- Problem details: Every line of the entries below from the one containing "let head := c.healthDst" to the one containing "let due := if", both ends included, must be written out exactly. No other line belongs in the answer.

___ Supplied data

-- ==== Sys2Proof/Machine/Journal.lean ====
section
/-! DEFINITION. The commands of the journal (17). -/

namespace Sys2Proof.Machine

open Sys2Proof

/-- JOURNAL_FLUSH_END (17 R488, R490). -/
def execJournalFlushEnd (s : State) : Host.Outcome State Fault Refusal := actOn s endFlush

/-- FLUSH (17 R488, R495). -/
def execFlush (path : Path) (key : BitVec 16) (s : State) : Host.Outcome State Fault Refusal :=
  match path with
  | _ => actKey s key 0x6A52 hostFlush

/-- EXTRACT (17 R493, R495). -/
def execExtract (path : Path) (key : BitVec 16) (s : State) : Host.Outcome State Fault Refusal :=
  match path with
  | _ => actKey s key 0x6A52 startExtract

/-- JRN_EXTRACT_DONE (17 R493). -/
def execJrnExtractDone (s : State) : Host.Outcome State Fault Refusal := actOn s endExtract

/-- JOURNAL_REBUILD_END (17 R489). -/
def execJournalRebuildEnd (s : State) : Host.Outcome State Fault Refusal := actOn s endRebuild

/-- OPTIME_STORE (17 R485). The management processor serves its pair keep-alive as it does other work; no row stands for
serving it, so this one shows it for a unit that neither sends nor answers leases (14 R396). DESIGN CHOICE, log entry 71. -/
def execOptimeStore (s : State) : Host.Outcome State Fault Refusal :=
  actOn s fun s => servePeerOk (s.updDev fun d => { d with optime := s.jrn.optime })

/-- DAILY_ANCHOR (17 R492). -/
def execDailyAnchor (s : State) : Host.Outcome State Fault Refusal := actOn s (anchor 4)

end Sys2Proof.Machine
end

______
___ Supplied data

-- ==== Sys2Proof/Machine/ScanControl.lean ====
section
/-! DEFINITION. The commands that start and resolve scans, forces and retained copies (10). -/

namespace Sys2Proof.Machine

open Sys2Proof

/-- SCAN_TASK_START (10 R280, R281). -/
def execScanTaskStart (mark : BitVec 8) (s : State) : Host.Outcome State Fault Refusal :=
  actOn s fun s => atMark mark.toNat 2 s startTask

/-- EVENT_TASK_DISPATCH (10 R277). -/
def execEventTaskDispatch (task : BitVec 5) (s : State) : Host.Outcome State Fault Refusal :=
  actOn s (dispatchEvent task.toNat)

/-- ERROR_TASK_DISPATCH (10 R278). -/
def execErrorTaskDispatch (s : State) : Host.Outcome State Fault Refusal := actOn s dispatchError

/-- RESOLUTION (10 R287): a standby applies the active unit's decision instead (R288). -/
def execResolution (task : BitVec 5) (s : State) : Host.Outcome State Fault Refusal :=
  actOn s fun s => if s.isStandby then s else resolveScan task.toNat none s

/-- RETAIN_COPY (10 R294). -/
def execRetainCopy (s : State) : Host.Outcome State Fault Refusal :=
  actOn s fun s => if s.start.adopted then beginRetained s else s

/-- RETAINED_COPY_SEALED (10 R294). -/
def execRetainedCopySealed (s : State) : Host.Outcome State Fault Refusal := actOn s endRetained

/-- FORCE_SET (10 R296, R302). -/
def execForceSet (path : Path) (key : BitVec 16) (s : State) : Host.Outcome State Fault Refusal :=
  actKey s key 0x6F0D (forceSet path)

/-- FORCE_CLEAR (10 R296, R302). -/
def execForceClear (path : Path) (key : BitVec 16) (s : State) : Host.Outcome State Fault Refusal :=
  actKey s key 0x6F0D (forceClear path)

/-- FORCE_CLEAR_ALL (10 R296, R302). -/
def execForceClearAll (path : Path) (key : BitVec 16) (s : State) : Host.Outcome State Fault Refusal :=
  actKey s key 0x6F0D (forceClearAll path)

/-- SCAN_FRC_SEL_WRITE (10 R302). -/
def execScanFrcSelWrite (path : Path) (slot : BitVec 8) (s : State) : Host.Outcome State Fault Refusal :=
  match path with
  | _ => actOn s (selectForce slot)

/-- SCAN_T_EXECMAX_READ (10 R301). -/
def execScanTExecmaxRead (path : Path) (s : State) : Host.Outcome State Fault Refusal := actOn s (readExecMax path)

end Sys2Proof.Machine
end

______
___ Supplied data

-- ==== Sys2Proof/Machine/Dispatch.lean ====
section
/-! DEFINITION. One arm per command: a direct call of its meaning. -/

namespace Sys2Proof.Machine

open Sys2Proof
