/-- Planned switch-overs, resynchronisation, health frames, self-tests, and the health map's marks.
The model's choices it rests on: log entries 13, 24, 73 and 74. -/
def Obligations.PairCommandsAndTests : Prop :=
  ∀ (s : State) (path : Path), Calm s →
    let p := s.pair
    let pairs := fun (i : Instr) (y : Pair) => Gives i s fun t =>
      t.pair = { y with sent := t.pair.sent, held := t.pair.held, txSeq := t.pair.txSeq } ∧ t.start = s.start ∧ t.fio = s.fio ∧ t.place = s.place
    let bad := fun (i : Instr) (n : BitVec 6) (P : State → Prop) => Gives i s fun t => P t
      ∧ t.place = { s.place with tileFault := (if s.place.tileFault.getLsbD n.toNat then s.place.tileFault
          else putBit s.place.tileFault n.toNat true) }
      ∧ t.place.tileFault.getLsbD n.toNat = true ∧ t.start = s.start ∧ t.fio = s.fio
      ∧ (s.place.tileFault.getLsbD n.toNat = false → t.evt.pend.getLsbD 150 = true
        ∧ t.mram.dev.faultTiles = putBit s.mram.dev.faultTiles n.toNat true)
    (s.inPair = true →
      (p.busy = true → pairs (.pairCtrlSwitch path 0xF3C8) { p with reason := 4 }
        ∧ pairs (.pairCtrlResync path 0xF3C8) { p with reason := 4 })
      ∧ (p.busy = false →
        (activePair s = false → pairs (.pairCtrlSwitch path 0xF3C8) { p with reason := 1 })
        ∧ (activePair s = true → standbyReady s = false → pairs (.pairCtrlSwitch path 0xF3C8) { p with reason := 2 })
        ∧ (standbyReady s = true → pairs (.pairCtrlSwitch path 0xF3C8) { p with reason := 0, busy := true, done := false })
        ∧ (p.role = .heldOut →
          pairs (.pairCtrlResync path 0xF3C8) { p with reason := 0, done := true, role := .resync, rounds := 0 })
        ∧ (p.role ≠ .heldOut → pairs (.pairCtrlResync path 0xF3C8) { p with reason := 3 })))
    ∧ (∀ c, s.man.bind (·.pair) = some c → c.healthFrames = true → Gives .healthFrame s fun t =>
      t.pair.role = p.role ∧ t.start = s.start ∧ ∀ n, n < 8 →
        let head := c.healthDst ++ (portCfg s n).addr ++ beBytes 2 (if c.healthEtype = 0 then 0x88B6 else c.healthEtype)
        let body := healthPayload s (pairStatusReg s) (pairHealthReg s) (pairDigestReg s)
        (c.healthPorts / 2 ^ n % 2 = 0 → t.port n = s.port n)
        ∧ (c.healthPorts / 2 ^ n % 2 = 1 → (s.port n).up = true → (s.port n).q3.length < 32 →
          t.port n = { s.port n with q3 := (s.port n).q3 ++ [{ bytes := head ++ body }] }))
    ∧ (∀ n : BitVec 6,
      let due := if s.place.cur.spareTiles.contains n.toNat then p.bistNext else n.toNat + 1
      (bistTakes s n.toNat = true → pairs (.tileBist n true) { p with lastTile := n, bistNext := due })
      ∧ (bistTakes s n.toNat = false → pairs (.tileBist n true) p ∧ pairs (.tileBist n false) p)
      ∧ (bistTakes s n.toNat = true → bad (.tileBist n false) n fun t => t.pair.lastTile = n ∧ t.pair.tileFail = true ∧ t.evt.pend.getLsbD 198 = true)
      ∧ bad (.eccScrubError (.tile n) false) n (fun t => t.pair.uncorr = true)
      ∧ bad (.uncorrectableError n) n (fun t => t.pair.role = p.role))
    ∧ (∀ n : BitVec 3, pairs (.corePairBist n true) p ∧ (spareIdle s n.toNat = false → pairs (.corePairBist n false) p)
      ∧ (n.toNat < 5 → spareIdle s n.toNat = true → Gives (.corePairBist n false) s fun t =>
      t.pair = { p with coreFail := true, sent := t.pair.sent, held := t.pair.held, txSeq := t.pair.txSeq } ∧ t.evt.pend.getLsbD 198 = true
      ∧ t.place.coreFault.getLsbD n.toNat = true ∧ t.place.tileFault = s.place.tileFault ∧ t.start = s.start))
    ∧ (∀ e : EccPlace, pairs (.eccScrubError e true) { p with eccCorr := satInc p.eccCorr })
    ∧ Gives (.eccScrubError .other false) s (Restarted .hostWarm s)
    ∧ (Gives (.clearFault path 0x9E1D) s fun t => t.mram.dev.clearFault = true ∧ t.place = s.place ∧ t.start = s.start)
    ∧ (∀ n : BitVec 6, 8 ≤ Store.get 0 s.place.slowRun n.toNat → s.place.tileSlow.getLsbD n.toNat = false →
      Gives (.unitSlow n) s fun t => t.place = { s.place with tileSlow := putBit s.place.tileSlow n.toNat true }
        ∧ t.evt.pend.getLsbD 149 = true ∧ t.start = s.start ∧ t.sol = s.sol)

______

- Solved exercise:
        let head := c.healthDst ++ (portCfg s n).addr ++ beBytes 2 (if c.healthEtype = 0 then 0x88B6 else c.healthEtype)
        let body := healthPayload s (pairStatusReg s) (pairHealthReg s) (pairDigestReg s)
        (c.healthPorts / 2 ^ n % 2 = 0 → t.port n = s.port n)
        ∧ (c.healthPorts / 2 ^ n % 2 = 1 → (s.port n).up = true → (s.port n).q3.length < 32 →
          t.port n = { s.port n with q3 := (s.port n).q3 ++ [{ bytes := head ++ body }] }))
    ∧ (∀ n : BitVec 6,
      let due := if s.place.cur.spareTiles.contains n.toNat then p.bistNext else n.toNat + 1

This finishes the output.